- Opening Delimiter -
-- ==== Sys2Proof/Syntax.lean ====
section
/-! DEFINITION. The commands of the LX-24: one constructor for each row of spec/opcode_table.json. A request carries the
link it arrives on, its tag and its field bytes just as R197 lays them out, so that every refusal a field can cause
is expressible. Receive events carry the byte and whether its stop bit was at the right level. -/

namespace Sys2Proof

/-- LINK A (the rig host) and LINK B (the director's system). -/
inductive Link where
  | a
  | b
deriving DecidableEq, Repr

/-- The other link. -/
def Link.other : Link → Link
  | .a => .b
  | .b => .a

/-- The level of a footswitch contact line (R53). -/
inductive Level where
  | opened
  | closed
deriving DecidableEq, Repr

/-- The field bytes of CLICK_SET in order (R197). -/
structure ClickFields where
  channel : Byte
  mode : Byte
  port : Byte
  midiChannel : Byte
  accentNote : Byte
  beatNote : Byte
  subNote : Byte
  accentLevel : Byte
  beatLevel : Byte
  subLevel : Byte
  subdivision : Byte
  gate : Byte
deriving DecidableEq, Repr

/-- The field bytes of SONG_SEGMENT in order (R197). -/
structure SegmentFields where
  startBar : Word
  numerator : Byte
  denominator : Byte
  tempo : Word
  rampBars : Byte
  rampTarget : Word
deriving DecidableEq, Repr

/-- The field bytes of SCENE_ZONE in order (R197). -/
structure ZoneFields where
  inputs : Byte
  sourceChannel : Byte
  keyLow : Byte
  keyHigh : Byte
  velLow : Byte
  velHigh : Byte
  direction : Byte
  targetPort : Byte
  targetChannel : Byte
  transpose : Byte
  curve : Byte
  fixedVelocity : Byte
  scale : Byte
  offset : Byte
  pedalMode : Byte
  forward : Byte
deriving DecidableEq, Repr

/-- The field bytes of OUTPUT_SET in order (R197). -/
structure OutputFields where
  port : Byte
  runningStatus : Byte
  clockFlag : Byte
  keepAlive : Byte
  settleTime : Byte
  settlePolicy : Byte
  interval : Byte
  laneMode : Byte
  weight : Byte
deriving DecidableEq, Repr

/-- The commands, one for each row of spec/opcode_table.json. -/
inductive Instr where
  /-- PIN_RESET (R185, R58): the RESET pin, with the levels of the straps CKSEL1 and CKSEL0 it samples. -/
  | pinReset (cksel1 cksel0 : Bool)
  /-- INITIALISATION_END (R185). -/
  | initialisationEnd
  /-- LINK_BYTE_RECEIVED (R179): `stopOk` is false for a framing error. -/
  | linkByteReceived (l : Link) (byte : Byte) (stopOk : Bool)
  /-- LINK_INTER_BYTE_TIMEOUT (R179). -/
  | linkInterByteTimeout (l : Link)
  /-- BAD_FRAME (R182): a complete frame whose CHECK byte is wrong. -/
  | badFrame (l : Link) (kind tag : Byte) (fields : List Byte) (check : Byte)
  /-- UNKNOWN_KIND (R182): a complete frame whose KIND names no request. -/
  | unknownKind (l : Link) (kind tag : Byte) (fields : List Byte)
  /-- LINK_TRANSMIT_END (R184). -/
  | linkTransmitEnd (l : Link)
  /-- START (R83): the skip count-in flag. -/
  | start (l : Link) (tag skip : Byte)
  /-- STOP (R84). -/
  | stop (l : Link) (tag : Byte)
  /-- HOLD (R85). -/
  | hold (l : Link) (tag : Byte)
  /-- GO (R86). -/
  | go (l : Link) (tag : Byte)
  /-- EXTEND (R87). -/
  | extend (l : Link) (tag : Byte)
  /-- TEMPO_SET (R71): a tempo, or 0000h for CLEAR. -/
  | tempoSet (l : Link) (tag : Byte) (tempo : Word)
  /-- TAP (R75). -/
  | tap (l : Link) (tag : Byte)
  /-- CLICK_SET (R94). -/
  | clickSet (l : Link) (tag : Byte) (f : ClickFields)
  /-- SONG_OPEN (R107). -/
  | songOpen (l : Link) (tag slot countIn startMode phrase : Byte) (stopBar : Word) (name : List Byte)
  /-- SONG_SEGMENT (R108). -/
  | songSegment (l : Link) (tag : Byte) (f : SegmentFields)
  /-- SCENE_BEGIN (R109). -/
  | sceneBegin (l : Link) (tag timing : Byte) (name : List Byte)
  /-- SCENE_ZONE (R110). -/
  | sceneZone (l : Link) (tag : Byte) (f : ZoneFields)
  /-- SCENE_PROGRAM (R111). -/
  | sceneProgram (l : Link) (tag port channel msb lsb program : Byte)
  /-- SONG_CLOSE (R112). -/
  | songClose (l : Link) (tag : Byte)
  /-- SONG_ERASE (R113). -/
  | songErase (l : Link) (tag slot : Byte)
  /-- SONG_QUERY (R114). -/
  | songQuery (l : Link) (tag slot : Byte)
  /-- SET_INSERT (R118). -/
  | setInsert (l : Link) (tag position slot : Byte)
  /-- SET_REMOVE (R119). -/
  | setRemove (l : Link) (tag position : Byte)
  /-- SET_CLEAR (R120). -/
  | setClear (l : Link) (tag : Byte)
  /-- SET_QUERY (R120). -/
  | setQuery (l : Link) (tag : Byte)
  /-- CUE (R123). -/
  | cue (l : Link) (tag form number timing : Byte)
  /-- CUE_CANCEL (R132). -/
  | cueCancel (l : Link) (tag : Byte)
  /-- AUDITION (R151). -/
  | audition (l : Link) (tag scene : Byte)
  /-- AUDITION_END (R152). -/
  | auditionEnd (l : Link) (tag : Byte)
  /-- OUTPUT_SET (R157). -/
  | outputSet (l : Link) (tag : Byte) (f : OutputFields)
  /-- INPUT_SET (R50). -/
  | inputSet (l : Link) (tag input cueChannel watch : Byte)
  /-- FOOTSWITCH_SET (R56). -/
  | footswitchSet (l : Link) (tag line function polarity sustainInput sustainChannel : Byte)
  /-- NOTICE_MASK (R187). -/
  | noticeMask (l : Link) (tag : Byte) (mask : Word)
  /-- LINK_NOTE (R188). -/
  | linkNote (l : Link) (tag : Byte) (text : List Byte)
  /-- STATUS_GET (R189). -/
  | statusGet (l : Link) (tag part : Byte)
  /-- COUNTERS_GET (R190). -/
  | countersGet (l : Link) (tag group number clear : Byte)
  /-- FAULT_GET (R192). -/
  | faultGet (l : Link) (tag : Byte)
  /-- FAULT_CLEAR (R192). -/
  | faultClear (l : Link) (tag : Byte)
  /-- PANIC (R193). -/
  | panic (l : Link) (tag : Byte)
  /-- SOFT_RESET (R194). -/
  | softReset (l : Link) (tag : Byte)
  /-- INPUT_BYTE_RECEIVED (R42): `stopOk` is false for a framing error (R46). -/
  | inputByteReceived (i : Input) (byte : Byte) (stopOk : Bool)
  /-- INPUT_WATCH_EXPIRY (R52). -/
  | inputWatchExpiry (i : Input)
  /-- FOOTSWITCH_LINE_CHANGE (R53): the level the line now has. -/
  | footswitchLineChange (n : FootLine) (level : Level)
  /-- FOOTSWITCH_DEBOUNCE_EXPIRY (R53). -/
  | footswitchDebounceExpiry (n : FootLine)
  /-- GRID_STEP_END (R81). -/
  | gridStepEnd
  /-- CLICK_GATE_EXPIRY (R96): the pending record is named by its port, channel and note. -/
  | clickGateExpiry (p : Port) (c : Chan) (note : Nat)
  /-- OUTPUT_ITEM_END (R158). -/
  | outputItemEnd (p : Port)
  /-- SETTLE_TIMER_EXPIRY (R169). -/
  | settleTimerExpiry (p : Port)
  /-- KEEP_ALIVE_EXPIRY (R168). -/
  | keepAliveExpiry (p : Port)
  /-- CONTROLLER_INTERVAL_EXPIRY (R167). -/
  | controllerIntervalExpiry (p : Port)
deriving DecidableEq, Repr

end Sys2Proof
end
- Closing Delimiter -
- Opening Delimiter -
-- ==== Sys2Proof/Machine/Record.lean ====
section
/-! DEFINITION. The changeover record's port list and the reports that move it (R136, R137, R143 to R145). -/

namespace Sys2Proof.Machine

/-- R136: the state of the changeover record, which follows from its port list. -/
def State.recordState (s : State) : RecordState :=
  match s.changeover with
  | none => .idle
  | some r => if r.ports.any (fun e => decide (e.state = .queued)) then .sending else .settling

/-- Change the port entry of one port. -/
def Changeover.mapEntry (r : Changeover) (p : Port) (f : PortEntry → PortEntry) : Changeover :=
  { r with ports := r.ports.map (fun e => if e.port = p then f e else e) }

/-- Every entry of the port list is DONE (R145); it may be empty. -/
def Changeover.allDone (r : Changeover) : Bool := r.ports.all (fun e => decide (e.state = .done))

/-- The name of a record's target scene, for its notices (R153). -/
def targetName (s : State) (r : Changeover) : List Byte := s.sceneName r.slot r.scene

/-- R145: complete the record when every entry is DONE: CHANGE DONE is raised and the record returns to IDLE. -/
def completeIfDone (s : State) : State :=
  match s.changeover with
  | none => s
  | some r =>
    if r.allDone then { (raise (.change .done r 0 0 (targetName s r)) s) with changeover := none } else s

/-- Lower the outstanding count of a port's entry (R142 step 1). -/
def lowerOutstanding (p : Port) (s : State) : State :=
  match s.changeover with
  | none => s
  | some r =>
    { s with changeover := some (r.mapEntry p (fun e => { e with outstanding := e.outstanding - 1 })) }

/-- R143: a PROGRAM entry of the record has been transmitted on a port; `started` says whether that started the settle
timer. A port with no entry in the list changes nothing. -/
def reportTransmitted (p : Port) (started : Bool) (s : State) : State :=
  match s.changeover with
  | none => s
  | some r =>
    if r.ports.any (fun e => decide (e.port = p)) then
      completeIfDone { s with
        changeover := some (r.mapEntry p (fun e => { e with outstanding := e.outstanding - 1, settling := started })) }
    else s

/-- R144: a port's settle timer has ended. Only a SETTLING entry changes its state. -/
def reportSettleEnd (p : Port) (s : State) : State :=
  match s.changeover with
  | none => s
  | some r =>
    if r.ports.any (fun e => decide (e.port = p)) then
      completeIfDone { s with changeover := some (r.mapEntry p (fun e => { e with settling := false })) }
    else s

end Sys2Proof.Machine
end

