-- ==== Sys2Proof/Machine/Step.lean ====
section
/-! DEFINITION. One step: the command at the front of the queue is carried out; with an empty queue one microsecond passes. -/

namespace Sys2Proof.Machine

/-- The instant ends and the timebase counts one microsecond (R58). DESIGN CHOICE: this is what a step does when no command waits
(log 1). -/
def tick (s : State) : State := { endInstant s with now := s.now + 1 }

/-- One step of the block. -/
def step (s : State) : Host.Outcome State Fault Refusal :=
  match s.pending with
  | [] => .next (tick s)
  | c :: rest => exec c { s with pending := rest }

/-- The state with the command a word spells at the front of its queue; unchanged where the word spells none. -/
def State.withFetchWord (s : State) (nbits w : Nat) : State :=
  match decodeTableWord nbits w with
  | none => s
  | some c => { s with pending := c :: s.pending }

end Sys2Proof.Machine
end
- Closing Delimiter -
# TASK TO COMPLETE:
If a line above holds the string "else", copy it out.

# YOUR SOLUTION:
  | some r => if r.ports.any (fun e => decide (e.state = .queued)) then .sending else .settling
  { r with ports := r.ports.map (fun e => if e.port = p then f e else e) }
    if r.allDone then { (raise (.change .done r 0 0 (targetName s r)) s) with changeover := none } else s
    else s
    else s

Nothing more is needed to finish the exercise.